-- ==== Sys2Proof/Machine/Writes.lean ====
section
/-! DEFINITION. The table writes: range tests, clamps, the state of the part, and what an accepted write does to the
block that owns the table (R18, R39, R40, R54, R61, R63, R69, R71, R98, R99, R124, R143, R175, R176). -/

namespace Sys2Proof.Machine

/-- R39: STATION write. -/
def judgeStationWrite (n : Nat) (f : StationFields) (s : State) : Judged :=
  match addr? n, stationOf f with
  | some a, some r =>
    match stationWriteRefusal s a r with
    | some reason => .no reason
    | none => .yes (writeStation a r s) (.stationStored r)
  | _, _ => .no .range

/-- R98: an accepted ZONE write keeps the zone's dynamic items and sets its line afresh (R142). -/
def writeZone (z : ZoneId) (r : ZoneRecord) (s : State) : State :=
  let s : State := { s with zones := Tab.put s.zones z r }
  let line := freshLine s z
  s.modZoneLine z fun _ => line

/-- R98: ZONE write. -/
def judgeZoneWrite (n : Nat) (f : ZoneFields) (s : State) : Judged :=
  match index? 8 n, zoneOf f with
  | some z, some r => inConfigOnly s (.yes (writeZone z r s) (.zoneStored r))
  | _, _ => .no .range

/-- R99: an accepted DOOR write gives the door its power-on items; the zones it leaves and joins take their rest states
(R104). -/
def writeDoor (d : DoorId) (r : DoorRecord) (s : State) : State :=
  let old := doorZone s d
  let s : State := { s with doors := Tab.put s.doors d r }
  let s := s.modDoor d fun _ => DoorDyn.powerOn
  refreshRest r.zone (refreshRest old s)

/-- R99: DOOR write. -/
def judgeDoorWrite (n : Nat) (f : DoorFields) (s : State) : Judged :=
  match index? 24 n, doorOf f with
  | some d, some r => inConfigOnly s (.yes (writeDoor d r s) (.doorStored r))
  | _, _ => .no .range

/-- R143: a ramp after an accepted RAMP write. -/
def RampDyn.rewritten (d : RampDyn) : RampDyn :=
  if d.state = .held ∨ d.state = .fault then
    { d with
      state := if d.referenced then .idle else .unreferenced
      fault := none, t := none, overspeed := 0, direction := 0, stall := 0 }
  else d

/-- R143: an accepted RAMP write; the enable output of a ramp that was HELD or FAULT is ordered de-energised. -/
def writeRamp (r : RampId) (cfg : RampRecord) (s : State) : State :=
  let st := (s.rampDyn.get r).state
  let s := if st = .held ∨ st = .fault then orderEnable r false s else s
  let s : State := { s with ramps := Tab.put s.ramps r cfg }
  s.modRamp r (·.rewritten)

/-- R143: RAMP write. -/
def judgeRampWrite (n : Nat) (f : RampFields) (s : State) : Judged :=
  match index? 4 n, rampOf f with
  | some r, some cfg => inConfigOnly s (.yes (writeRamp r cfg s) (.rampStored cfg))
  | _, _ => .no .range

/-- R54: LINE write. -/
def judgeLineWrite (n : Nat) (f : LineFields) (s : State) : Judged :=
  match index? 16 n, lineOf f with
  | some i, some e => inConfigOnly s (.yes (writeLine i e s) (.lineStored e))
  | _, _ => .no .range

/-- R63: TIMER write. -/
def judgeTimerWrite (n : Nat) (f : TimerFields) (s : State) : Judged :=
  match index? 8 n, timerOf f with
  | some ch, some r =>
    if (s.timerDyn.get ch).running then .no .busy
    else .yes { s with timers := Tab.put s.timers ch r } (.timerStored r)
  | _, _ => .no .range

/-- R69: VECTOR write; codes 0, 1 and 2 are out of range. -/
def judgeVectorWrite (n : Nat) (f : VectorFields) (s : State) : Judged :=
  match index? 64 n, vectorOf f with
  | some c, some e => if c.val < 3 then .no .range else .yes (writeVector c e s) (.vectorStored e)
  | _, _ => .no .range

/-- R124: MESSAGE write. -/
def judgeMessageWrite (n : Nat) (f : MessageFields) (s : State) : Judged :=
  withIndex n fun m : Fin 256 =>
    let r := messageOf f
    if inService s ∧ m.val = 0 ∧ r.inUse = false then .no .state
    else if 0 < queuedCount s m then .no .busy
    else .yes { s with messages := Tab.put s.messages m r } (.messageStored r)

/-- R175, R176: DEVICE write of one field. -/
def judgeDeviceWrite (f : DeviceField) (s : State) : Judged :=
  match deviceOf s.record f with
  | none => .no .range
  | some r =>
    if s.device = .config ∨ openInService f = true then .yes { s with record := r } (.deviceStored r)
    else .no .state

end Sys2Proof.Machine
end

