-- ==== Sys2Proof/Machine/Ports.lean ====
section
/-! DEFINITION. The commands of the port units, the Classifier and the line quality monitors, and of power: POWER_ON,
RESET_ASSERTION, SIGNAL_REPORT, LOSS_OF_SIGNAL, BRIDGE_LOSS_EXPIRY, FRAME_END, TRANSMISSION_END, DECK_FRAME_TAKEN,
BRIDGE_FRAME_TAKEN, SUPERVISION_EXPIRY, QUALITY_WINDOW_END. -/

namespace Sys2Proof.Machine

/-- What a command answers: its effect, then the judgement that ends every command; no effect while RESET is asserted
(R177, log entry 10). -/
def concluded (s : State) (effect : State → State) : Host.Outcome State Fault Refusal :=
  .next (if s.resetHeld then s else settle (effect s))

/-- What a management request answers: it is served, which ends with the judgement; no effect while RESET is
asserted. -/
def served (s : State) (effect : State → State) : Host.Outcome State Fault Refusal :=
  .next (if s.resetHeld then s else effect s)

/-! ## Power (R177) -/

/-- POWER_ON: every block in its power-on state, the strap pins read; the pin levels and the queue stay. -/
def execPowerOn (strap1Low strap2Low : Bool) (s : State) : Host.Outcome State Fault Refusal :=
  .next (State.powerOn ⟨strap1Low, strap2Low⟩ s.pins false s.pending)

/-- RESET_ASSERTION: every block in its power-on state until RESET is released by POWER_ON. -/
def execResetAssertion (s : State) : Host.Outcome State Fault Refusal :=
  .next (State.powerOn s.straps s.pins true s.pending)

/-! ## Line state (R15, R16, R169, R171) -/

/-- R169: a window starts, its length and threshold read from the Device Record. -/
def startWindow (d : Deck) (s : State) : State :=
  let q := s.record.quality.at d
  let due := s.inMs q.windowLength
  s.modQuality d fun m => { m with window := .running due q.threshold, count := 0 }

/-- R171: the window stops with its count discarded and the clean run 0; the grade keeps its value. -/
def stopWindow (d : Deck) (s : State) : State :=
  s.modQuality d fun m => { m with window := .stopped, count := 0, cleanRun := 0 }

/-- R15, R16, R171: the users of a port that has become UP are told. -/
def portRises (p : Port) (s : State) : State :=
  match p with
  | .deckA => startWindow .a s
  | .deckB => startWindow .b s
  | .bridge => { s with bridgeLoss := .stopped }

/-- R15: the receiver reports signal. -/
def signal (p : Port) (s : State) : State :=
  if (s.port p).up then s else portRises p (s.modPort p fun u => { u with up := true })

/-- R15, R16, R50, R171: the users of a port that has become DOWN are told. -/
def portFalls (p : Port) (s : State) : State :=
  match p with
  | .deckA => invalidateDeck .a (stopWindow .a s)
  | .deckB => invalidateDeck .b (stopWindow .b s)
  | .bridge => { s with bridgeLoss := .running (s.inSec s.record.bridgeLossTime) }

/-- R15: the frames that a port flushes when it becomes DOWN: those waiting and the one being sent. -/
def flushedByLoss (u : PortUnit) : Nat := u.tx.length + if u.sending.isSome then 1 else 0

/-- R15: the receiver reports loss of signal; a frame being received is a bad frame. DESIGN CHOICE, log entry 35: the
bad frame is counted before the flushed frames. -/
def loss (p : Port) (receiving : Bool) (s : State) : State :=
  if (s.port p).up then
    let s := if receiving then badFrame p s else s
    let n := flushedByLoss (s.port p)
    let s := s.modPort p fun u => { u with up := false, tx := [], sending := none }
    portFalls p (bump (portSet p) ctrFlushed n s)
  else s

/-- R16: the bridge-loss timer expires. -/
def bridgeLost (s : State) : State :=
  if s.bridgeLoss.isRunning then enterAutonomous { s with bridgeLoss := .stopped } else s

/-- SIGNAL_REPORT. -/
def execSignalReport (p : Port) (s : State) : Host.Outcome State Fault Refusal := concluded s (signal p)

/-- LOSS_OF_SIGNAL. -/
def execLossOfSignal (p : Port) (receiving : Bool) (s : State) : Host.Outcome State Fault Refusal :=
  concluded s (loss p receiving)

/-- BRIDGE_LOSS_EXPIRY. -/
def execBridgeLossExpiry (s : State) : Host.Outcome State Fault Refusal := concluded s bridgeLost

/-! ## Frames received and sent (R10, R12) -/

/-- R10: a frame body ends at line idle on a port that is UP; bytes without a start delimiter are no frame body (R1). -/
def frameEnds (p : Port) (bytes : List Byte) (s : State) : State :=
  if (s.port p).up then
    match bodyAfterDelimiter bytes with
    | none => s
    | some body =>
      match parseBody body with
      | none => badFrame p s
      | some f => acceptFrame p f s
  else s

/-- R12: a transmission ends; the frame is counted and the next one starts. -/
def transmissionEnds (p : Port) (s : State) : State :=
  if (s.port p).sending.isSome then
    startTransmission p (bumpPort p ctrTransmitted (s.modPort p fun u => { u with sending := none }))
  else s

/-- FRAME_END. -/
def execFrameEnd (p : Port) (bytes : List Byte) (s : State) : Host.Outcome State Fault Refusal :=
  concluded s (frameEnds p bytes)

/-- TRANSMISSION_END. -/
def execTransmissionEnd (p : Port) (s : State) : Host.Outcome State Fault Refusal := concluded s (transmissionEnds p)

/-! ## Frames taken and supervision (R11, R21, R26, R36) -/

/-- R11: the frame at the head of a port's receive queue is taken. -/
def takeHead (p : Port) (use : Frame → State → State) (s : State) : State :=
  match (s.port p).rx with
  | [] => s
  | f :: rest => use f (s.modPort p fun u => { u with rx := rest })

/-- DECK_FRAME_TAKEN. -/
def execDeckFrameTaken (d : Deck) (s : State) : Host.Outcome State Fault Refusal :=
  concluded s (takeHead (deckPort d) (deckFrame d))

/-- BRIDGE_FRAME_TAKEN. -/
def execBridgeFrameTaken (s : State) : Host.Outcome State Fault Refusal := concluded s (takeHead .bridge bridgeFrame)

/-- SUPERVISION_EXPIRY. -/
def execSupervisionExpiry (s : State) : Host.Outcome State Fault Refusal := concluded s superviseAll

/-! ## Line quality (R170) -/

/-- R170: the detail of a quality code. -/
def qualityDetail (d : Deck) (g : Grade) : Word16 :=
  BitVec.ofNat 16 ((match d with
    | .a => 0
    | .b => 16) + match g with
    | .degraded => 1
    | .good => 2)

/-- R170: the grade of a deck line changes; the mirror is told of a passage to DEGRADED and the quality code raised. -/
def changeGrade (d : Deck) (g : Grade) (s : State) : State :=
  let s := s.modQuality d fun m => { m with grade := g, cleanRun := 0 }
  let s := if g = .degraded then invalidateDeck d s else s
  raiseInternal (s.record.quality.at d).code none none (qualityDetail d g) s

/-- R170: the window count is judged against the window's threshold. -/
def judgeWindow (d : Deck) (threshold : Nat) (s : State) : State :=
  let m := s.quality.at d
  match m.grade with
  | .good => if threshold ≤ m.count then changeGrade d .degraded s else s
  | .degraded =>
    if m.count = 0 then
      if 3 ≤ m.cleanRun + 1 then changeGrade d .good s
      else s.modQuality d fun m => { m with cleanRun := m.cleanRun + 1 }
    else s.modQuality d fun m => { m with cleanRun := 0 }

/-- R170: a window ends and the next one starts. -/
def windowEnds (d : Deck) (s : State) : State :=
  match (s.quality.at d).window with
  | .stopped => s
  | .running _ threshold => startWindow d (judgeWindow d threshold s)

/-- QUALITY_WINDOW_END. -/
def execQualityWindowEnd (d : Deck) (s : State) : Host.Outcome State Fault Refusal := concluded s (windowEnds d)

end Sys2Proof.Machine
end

____________

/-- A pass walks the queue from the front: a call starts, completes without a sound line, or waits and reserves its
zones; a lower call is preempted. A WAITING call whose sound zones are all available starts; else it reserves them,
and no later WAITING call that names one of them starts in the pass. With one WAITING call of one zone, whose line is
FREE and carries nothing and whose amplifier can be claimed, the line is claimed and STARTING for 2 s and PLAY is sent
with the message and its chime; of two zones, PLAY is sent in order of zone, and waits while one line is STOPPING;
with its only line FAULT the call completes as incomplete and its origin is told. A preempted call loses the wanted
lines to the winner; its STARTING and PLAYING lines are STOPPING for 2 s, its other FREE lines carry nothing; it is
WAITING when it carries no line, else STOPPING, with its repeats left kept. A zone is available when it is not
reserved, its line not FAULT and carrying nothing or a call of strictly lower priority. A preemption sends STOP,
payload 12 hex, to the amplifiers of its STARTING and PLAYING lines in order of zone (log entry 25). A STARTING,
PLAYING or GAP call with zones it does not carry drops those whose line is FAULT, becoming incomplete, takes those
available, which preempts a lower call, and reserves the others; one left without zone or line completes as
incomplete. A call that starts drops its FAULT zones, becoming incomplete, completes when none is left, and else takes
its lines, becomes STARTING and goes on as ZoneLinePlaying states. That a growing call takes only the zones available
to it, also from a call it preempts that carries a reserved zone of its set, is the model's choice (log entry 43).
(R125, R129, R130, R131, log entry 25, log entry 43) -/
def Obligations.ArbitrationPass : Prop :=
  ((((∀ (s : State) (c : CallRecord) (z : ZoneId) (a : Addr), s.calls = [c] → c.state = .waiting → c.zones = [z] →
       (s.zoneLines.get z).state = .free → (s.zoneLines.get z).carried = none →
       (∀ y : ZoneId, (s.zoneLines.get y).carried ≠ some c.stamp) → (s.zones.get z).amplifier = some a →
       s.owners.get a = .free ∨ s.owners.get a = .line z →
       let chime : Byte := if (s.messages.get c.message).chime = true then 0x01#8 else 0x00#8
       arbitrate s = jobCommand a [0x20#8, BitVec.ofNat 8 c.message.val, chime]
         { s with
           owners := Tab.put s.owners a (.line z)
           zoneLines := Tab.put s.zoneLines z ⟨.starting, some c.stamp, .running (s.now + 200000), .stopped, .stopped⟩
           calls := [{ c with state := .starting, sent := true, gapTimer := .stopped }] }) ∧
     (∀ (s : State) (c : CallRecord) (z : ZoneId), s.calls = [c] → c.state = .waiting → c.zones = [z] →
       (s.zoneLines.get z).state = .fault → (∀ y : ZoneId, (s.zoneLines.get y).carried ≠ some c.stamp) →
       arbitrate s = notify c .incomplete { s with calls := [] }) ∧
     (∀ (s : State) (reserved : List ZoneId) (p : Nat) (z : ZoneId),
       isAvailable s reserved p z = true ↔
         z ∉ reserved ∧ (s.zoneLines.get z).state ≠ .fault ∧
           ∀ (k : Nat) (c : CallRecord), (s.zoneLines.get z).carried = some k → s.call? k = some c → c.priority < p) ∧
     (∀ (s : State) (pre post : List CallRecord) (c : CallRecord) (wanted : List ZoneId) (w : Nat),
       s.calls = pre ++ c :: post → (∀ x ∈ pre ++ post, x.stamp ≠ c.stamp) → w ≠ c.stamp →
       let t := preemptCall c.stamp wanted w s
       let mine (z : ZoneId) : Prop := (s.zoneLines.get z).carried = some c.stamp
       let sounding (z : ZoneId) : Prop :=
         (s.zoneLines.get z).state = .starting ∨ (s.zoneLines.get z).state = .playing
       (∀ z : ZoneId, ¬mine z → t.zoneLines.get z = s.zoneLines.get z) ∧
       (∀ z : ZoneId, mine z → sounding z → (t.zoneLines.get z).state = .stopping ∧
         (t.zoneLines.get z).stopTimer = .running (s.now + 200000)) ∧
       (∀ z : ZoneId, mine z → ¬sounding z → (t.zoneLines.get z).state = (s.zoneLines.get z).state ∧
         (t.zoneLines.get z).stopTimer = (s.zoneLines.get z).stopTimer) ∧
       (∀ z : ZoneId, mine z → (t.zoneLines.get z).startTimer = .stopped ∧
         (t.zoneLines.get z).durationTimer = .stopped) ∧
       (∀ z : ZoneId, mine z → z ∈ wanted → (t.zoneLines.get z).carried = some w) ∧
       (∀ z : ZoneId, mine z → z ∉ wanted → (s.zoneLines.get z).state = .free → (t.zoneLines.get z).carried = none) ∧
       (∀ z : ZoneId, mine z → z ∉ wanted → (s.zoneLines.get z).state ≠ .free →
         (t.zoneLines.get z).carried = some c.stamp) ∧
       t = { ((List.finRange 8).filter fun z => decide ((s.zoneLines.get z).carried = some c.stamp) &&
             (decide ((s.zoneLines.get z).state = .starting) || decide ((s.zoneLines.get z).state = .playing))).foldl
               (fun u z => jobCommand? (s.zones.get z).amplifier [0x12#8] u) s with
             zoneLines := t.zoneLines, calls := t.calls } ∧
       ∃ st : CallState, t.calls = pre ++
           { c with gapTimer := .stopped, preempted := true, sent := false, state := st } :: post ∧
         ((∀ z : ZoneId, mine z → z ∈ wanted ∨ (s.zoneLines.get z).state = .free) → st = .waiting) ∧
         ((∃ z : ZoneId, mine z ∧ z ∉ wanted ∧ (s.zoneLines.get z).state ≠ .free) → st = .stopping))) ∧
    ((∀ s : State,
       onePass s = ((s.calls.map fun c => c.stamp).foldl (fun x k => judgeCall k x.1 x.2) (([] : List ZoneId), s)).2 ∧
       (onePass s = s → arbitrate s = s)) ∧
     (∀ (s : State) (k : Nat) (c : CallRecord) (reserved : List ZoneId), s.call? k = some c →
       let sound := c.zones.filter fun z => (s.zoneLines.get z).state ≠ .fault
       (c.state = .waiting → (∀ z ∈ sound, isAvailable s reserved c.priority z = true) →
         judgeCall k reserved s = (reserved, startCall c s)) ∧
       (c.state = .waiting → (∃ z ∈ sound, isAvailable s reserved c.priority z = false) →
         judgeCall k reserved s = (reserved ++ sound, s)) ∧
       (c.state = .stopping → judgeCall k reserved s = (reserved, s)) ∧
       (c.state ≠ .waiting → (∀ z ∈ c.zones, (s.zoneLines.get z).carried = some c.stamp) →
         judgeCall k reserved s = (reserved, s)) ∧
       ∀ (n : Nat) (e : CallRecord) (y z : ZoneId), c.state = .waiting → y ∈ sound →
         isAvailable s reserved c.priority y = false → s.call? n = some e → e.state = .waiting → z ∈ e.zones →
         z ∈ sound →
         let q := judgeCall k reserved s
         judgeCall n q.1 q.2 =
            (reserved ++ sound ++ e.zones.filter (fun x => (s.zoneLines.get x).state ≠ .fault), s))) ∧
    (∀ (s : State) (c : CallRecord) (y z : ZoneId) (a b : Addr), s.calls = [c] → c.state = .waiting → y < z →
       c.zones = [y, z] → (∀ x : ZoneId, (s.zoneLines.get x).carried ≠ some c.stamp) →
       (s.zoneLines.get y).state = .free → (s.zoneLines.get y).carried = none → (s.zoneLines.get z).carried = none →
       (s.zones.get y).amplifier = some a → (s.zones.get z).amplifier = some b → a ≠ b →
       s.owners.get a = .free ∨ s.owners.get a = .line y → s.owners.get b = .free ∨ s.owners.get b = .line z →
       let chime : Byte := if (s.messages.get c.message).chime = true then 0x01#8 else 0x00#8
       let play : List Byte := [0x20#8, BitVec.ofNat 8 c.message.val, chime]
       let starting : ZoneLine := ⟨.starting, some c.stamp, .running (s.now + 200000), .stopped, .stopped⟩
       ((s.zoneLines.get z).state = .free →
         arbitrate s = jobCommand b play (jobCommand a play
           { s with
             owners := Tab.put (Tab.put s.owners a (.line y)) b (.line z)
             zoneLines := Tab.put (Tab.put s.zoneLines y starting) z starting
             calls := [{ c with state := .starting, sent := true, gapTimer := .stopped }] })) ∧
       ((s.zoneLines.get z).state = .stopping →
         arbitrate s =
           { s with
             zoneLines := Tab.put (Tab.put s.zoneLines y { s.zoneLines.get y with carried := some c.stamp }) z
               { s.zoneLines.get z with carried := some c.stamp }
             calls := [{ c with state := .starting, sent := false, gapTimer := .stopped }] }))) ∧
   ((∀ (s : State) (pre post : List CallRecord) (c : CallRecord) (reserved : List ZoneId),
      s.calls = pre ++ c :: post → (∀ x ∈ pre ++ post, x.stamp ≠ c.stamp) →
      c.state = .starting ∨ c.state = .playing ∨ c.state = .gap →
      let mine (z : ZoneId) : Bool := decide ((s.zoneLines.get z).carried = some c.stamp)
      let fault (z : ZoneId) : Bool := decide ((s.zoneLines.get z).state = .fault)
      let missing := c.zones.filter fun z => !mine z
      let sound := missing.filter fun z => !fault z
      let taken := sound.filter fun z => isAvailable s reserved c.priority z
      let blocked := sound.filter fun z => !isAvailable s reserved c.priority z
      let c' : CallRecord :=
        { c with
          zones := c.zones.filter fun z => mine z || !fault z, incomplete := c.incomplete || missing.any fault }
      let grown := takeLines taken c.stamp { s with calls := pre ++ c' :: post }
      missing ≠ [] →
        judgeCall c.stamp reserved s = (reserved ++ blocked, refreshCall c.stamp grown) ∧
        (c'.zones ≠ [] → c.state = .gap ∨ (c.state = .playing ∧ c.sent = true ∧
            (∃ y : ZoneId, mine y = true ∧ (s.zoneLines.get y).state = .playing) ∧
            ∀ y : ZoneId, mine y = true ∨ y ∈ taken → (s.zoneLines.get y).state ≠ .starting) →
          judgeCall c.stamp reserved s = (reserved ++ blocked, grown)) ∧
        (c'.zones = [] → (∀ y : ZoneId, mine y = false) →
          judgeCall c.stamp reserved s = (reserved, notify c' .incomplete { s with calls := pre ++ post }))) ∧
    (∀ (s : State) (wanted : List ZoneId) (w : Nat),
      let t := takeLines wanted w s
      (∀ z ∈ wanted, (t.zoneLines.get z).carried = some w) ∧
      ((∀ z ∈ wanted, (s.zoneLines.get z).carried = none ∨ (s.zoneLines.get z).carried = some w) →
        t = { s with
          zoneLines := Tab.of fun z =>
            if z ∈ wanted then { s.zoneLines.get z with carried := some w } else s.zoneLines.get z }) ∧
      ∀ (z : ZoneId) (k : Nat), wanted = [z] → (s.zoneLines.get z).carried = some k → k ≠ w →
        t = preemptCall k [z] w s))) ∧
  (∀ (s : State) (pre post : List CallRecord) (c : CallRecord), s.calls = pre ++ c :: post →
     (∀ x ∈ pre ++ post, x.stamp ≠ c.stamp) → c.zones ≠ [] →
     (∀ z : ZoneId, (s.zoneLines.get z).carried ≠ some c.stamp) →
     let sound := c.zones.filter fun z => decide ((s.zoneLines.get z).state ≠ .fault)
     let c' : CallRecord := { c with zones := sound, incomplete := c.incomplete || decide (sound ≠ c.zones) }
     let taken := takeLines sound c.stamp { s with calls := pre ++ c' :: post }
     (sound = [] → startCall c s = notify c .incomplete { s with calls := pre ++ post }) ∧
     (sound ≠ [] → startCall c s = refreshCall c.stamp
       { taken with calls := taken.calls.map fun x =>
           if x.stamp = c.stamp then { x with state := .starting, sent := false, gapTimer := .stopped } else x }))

____________

▶ _Assigned task_
The word "notify" appears in some of the lines above. Copy those lines.

▶ _Task solution_
       arbitrate s = notify c .incomplete { s with calls := [] }) ∧
          judgeCall c.stamp reserved s = (reserved, notify c' .incomplete { s with calls := pre ++ post }))) ∧
     (sound = [] → startCall c s = notify c .incomplete { s with calls := pre ++ post }) ∧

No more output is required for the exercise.